Need Help with Shared Memory Allocation for 1D and 2D Arrays in CUDA

I am working on a CUDA kernel that requires the use of both 1D and 2D arrays in shared memory. I need to declare and use these arrays within the same kernel, but I am encountering some limitations with the amount of shared memory I can allocate, despite the theoretical limits suggested by my device capabilities.

Here’s the situation: My CUDA kernel needs both 1D and 2D arrays in shared memory, and based on what my device can handle (according to nvaccel), I should be good to go with up to 49152 bytes per block (which should be about 6144 doubles, given each double is 8 bytes).

But, here’s the snag:

  • I’ve set up a 2D array of 32x32 alongside a 1D array of size 32.
  • This adds up to (32*32 + 32) * 8 = 8448 bytes, but I’m stuck with this setup and can’t seem to allocate more even though it’s way below my device’s max capacity of 49152 bytes.

Does anyone have any idea why I can’t use more of my device’s shared memory capacity? Am I missing something in how shared memory gets allocated? Could other factors like kernel configurations or register usage be limiting my shared memory usage?

I’d really appreciate any thoughts or pointers on what might be going wrong or how I can push this limit. Thanks in advance for taking the time to help out!

You’ve given no indication why you are “stuck”, and in what way you have decided you can’t allocate more.

probably a short, complete code would help others to help you quickly.

Here is a trivial example of allocating a 32x32 array and a 1D array of size 32:

__global__ void k(){

  __shared__ double my_2D_array[32][32];  // 8k bytes
  __shared__ double my_1D_array[32]; // 256 bytes
  __shared__ double my_extra_array[1024];  // 8k bytes
  ...
}

There aren’t other factors that prevent shared usage up to 48K per block. If you go beyond 48K, there are other considerations.

My guess would be some other aspect of your code is breaking when you increase the shared usage, and it has nothing to do with shared usage. But its impossible to say without an actual complete example of what you are doing.

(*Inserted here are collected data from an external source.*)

/-- R266, R264: `cmp` writes 1 or 0 as n32 for equality, inequality and order in its type; `sel` and `mov` move registers with their tags. R267:
each bit of `lop3` is the bit of the table that the bits of D, A and C at its place choose, D the least significant; bits of the table above
7 do not enter. R270: byte i of `prmt` is zero where ZERO says so, else eight copies of the top bit of the byte that SEL chooses where SPRD
says so, else that byte; bytes 0 to 3 of the source come from B and 4 to 7 from A. -/
def Obligations.SelectLogicPermute : Prop := (
    ∀ (f : XrForm) (a b c d : List Reg),
      (let n := if f.s / 4 < 2 then 32 else 64
       let x := BitVec.ofNat n (regsNat a)
       let y := BitVec.ofNat n (regsNat b)
       let less := if f.s / 4 % 2 = 0 then x.slt y else x.ult y
       let holds := if f.s % 4 = 0 then x == y else if f.s % 4 = 1 then x != y else if f.s % 4 = 2 then less else less || x == y
       opCmp f a b c d = ([⟨if holds then 1 else 0, .n32⟩], .none_)) ∧
      opSel f a b c d = (if regsNat c = 0 then b else a, .none_) ∧ opMov f a b c d = (b, .none_)) ∧ (
    ∀ (f : XrForm) (x y z t : Reg), ∃ w : Word, opLop3 f [y] [t] [z] [x] = ([⟨w, .bits⟩], .none_) ∧
      ∀ b, b < 32 → w.getLsbD b = t.val.getLsbD ((x.val.getLsbD b).toNat + 2 * (y.val.getLsbD b).toNat + 4 * (z.val.getLsbD b).toNat)) ∧ (
    ∀ (f : XrForm) (x y z w : Reg), ∃ v : Word, opPrmt f [x] [y] [z] [w] = ([⟨v, .bits⟩], .none_) ∧
      ∀ k, k < 4 →
        let src : BitVec 64 := x.val ++ y.val
        let byte : Byte := src.extractLsb' (8 * (z.val.extractLsb' (3 * k) 3).toNat) 8
        v.extractLsb' (8 * k) 8 = if z.val.getLsbD (12 + k) then 0 else if z.val.getLsbD (16 + k) then (if byte.msb then 0xFF else 0) else byte)

/-- R264: shifts by B modulo n, funnel shifts by C modulo 32, counts of ones and of leading and trailing zeros (n for zero), and the reversal of
bits. R268, R269: `bfe` and `bfi` take the position B mod 32 and the length C[5:0] cut at bit 31: the field extracted fills with zeros or
with its top bit, the field inserted replaces those bits of D; `lea` adds B, sign- or zero-extended and shifted, to a pair modulo 2^64. -/
def Obligations.ShiftsCountsFields : Prop := (
    ∀ (f : XrForm) (a b c d : List Reg) (x : BitVec f.n), regsNat a = x.toNat →
      let k := regsNat b % f.n
      opShl f a b c d = (natRegs .bits f.rn (x <<< k).toNat, .none_) ∧
      opShr f a b c d = (natRegs .bits f.rn (x >>> k).toNat, .none_) ∧
      opSar f a b c d = (natRegs (if f.n = 64 then .i64 else .i32) f.rn (x.sshiftRight k).toNat, .none_) ∧
      (∀ v y w : Reg, opFshl f [v] [y] [w] d =
          ([⟨((v.val ++ y.val : BitVec 64) <<< (w.val.toNat % 32)).extractLsb' 32 32, .bits⟩], .none_) ∧
        opFshr f [v] [y] [w] d = ([⟨((v.val ++ y.val : BitVec 64) >>> (w.val.toNat % 32)).extractLsb' 0 32, .bits⟩], .none_)) ∧
      (∃ v, opPcnt f a b c d = ([⟨BitVec.ofNat 32 v, .n32⟩], .none_) ∧ v = ((List.range f.n).filter (fun i => x.getLsbD i)).length) ∧
      (∃ v, opClz f a b c d = ([⟨BitVec.ofNat 32 v, .n32⟩], .none_) ∧ v ≤ f.n ∧ (∀ i, i < f.n → f.n - v ≤ i → x.getLsbD i = false) ∧
        (v < f.n → x.getLsbD (f.n - 1 - v) = true)) ∧
      (∃ v, opCtz f a b c d = ([⟨BitVec.ofNat 32 v, .n32⟩], .none_) ∧ v ≤ f.n ∧ (∀ i, i < v → x.getLsbD i = false) ∧
        (v < f.n → x.getLsbD v = true)) ∧
      (∃ y : BitVec f.n, opBrev f a b c d = (natRegs .bits f.rn y.toNat, .none_) ∧ ∀ i, i < f.n → y.getLsbD i = x.getLsbD (f.n - 1 - i))) ∧ (
    ∀ (f : XrForm) (x y z w : Reg),
      let p := y.val.toNat % 32
      let k := min (z.val.toNat % 64) (32 - p)
      (f.s < 2 → ∃ v : Word, opBfe f [x] [y] [z] [w] = ([⟨v, if f.s = 0 then .n32 else .i32⟩], .none_) ∧
        ∀ b, b < 32 → v.getLsbD b = if b < k then x.val.getLsbD (p + b) else f.s == 1 && decide (k ≠ 0) && x.val.getLsbD (p + k - 1)) ∧
      (∃ v : Word, opBfi f [x] [y] [z] [w] = ([⟨v, .bits⟩], .none_) ∧
        ∀ b, b < 32 → v.getLsbD b = if p ≤ b ∧ b < p + k then x.val.getLsbD (b - p) else w.val.getLsbD b) ∧
      (∀ base : BitVec 64, f.s % 8 < 5 → ∃ v : BitVec 64, opLea f (natRegs .n64 2 base.toNat) [y] [z] [w] = (natRegs .n64 2 v.toNat, .none_) ∧
        v = base + ((if f.s < 8 then y.val.signExtend 64 else y.val.zeroExtend 64) <<< (f.s % 8))))

/-- R225, R273, R274: in each format, and each half of a packed one by itself, on values that are not NaN `fabs` clears and `fneg` inverts the
sign bit, `fmin` and `fmax` take the smaller and the larger in the order that places -0 below +0, and the four comparisons follow the order
in which the zeros are equal, a packed one with its results in bits 0 and 16; with a NaN the results are the canonical NaN, `.un` alone
holds, and `.lt` and `.le` raise invalid. `fabs` and `fneg` set no flag. R279: `ordf` of an f32 or f64 pattern is the signed 64-bit number
in whose order -0 lies below +0, negative values by falling magnitude lie below both and NaNs beyond the infinities of their sign; it sets
no flag; and `ordf` in the other direction gives the bits back. R137, R138, R139, R280: `tagset` keeps a value and replaces its tag, `tagq`
reads the tag's code as n32 with the value 0 to 9, a code and its tag determine each other, and a register of any tag passes the tag check
of its own family and of no family of another width. -/
def Obligations.FloatOrderAndTags : Prop := (
    ∀ (f : XrForm) (a b c d : List Reg),
      let mag (g : Fmt) (v : Nat) : Nat := v % 2 ^ (g.width - 1)
      let nan (g : Fmt) (v : Nat) : Prop := g.infBits < mag g v
      let sig (g : Fmt) (v : Nat) : Prop := nan g v ∧ mag g v < g.nanBits
      let key (g : Fmt) (v : Nat) : Int := if 2 ^ (g.width - 1) ≤ v then -1 - mag g v else mag g v
      let either (p : Prop) [Decidable p] : FFlags := if p then .invalid else .none
      let regs (n : Nat) : Prop := a.length = n ∧ b.length = n
      let writes (op : LaneOp) (rel : Fmt → Nat → Nat → Nat → Nat × FFlags → Prop) : Prop :=
        FloatWrites f.s ([Tag.f32, .h16x2, .b16x2, .f64].getD f.s .f32) (if f.s = 3 then 2 else 1) rel a b c (op f a b c d)
      (f.s < 4 → regs (if f.s = 3 then 2 else 1) →
        writes opFabs (fun g x _ _ r => r = (if nan g x then g.nanBits else mag g x, .none)) ∧
        writes opFneg (fun g x _ _ r => r = (if nan g x then g.nanBits else if 2 ^ (g.width - 1) ≤ x then mag g x else 2 ^ (g.width - 1) + mag g x, .none)) ∧
        writes opFmin (fun g x y _ r => r = (if nan g x ∨ nan g y then g.nanBits else if key g y < key g x then y else x, either (sig g x ∨ sig g y))) ∧
        writes opFmax (fun g x y _ r => r = (if nan g x ∨ nan g y then g.nanBits else if key g x < key g y then y else x, either (sig g x ∨ sig g y)))) ∧
      (f.s < 16 → regs (if f.s / 4 = 3 then 2 else 1) →
        FloatWrites (f.s / 4) .n32 1 (fun g x y _ r =>
          let un := nan g x ∨ nan g y
          let eq := x = y ∨ (mag g x = 0 ∧ mag g y = 0)
          let lt := key g x < key g y ∧ ¬eq
          r = (if (if f.s % 4 = 0 then ¬un ∧ eq else if f.s % 4 = 1 then ¬un ∧ lt else if f.s % 4 = 2 then ¬un ∧ (lt ∨ eq) else un) then 1 else 0,
            either (if f.s % 4 = 1 ∨ f.s % 4 = 2 then un else sig g x ∨ sig g y))) a b c (opFcmp f a b c d))) ∧ (
    ∀ (f : XrForm) (b c d : List Reg),
      (f.s = 0 → ∀ x : Word, ∃ v : BitVec 64, opOrdf f [⟨x, .f32⟩] b c d = (natRegs .i64 2 v.toNat, .none_) ∧
        v.toInt = if x.msb then -1 - ((x.extractLsb' 0 31).toNat : Int) else (x.extractLsb' 0 31).toNat) ∧
      (f.s = 2 → ∀ x : BitVec 64, ∃ v : BitVec 64, opOrdf f (natRegs .f64 2 x.toNat) b c d = (natRegs .i64 2 v.toNat, .none_) ∧
        v.toInt = if x.msb then -1 - ((x.extractLsb' 0 63).toNat : Int) else (x.extractLsb' 0 63).toNat) ∧
      (∀ g : XrForm, f.s = 0 → g.s = 1 → ∀ x : Word, opOrdf g (opOrdf f [⟨x, .f32⟩] b c d).1 b c d = ([⟨x, .f32⟩], .none_)) ∧
      (∀ g : XrForm, f.s = 2 → g.s = 3 → ∀ x : BitVec 64,
        opOrdf g (opOrdf f (natRegs .f64 2 x.toNat) b c d).1 b c d = (natRegs .f64 2 x.toNat, .none_))) ∧ (
    (∀ t : Tag, Tag.ofCode t.code = t ∧ t.code < 10) ∧ (∀ n, n < 10 → (Tag.ofCode n).code = n) ∧
    (∀ (f g : XrForm) (r : Reg) (b c d : List Reg), f.s < 10 →
      opTagset f [r] b c d = ([⟨r.val, Tag.ofCode f.s⟩], .none_) ∧
      opTagq g (opTagset f [r] b c d).1 b c d = ([⟨BitVec.ofNat 32 f.s, .n32⟩], .none_)) ∧
    (∀ t : Tag, famAccepts .any t = true ∧ (famAccepts .int32 t = true ↔ t.code ∈ [0, 1, 2, 9]) ∧
      (famAccepts .int64 t = true ↔ t.code ∈ [0, 7, 8]) ∧ (famAccepts .f32 t = true ↔ t.code ∈ [0, 3]) ∧
      (famAccepts .h16x2 t = true ↔ t.code ∈ [0, 4]) ∧ (famAccepts .b16x2 t = true ↔ t.code ∈ [0, 5]) ∧
      (famAccepts .f64 t = true ↔ t.code ∈ [0, 6])))
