-- ==== Sys2Proof/Tests/Slice0.lean ====
section
/-!
SUPPORT. Tests: words written out from the encodings of chapter 12 (assembled by hand from its tables) that decode, and
that the decoder refuses; single steps whose results are worked out from the spec's rules; and, for each obligation with
hypotheses, a state and operands that meet them.
-/
namespace Sys2Proof.Tests
open Sys2Proof.Machine Sys2Proof.Safety
set_option Elab.async false

/-! ## Helpers -/

/-- A team of one group of 16 lanes on core 0, all at one PC, with every register zero and raw, issuing. -/
def base : State :=
  let s := State.reset.withFetchWord 0 0
  { s with fab := { s.fab with issuer := some (0, 0) } }
/-- A state with a change to its fabric. -/
def onFab (s : State) (h : Fab → Fab) : State := { s with fab := h s.fab }
/-- A state with a change to the group that issues. -/
def onGroup (s : State) (h : Group → Group) : State := onFab s (fun f => f.modGroup 0 0 h)
/-- A state with a change to one lane of the group that issues. -/
def onLane (s : State) (l : Nat) (h : Lane → Lane) : State := onFab s (fun f => f.modLane 0 0 l h)
/-- A state in which a lane has the given registers. -/
def regs (s : State) (l : Nat) (rs : List (Nat × Reg)) : State := onLane s l (fun x => { x with regs := rs })
/-- A raw register. -/
def raw (w : Word) : Reg := ⟨w, .raw⟩
/-- The entry that issues an encoding. -/
def entryOf (s : State) (e : Enc) : Iss := (s.fab.iss e.pred e.length).getD default
/-- Whether an encoding issues in a state. -/
def issues (s : State) (e : Enc) (gate : Iss → Fab → Bool) : Bool := decide (Issues s e gate (entryOf s e))
/-- What holds of the state after an instruction; false where it stops. -/
def after (j : Instr) (s : State) (p : State → Bool) : Bool := match exec j s with | .next t => p t | _ => false
/-- The registers of lane 0 from `d`, after an instruction. -/
def gives (s : State) (c : Instr × Nat × List Reg) : Bool :=
  after c.1 s (fun t => (List.range c.2.2.length).map (fun k => t.fab.reg 0 0 0 (c.2.1 + k)) == c.2.2)
/-- The PC of lane l of the core under test. -/
def pcOf (t : State) (l : Nat) : Option Addr := (t.fab.lane? 0 0 l).map (·.pc)
/-- An XR form without routing, predicate, hints or literal. -/
def xr (d a b c : RegNo) (sub : BitVec 4) : XrForm := ⟨0, a, d, sub, false, 0, 0, 0, b, c, ⟨false, false, 0⟩, none⟩
/-- An XM form without predicate, hints or literal. -/
def xm (d a b : RegNo) (sub : BitVec 4) (as size scope : BitVec 3) (ofs : BitVec 20) (aux : BitVec 8) : XmForm :=
  ⟨0, a, d, sub, false, as, size, scope, ofs, aux, b, ⟨false, false, 0⟩, none⟩
/-- An XT form without hints, predicated on v31. -/
def xt (d a b c : RegNo) (sub : BitVec 4) (flags : BitVec 7) (fmt : BitVec 4) (h aux : BitVec 8) : XtForm :=
  ⟨0, a, d, sub, false, flags, fmt, h, b, aux, c, ⟨false, true, 31⟩⟩
/-- Whether an instruction is the illegal opcode, whose length field the syntax does not keep. -/
def isIllegal : Instr → Bool
  | .illegalOpcode _ => true
  | _ => false
/-- Whether every word list decodes to the instruction beside it, and is what that instruction encodes to. -/
def decodesAll (l : List (List Word × Instr)) : Bool :=
  l.all (fun p => match decode p.1 with | .ok i => i == p.2 && (isIllegal i || encode i == p.1.take (encode i).length) | .error _ => false)
/-- Whether the decoder refuses every word list for the reason given. -/
def refusesAll (e : DecodeError) (l : List (List Word)) : Bool := l.all (fun ws => match decode ws with | .ok _ => false | .error x => x == e)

Also which GPU are you using?

The last GPU, where 48 KiB was the final limit was the Pascal generation = Nvidia GT(X) 10x0 (and the Xavier embedded/SoC boards from Turing generation).

NVIDIA GeForce MX 350

Which really is Pascal generation with a maximum of 48 KiB per block.

here is my specific part of code where i am facing the error

__global__ void updateMatrix(double* matrix,double* result,int lpivot ,int m, int n) 
{
     extern __shared__ double sharedPivot[];
    __shared__ double sharedResults[ROW_PER_BLOCK][COL_PER_BLOCK];

in the host side 
dim3 blockDim(COL_PER_BLOCK, ROW_PER_BLOCK);  // 32x32 threads per BLOCK
    dim3 gridDim(1, (m +ROW_PER_BLOCK - 1) / ROW_PER_BLOCK);    

    int sharedMemSize =  sizeof(double) * ( COL_PER_BLOCK * ROW_PER_BLOCK + COL_PER_BLOCK); 

when i run this , i get the error as
Invalid configuration argument

what is the value of m?
can you also show the kernel launch line?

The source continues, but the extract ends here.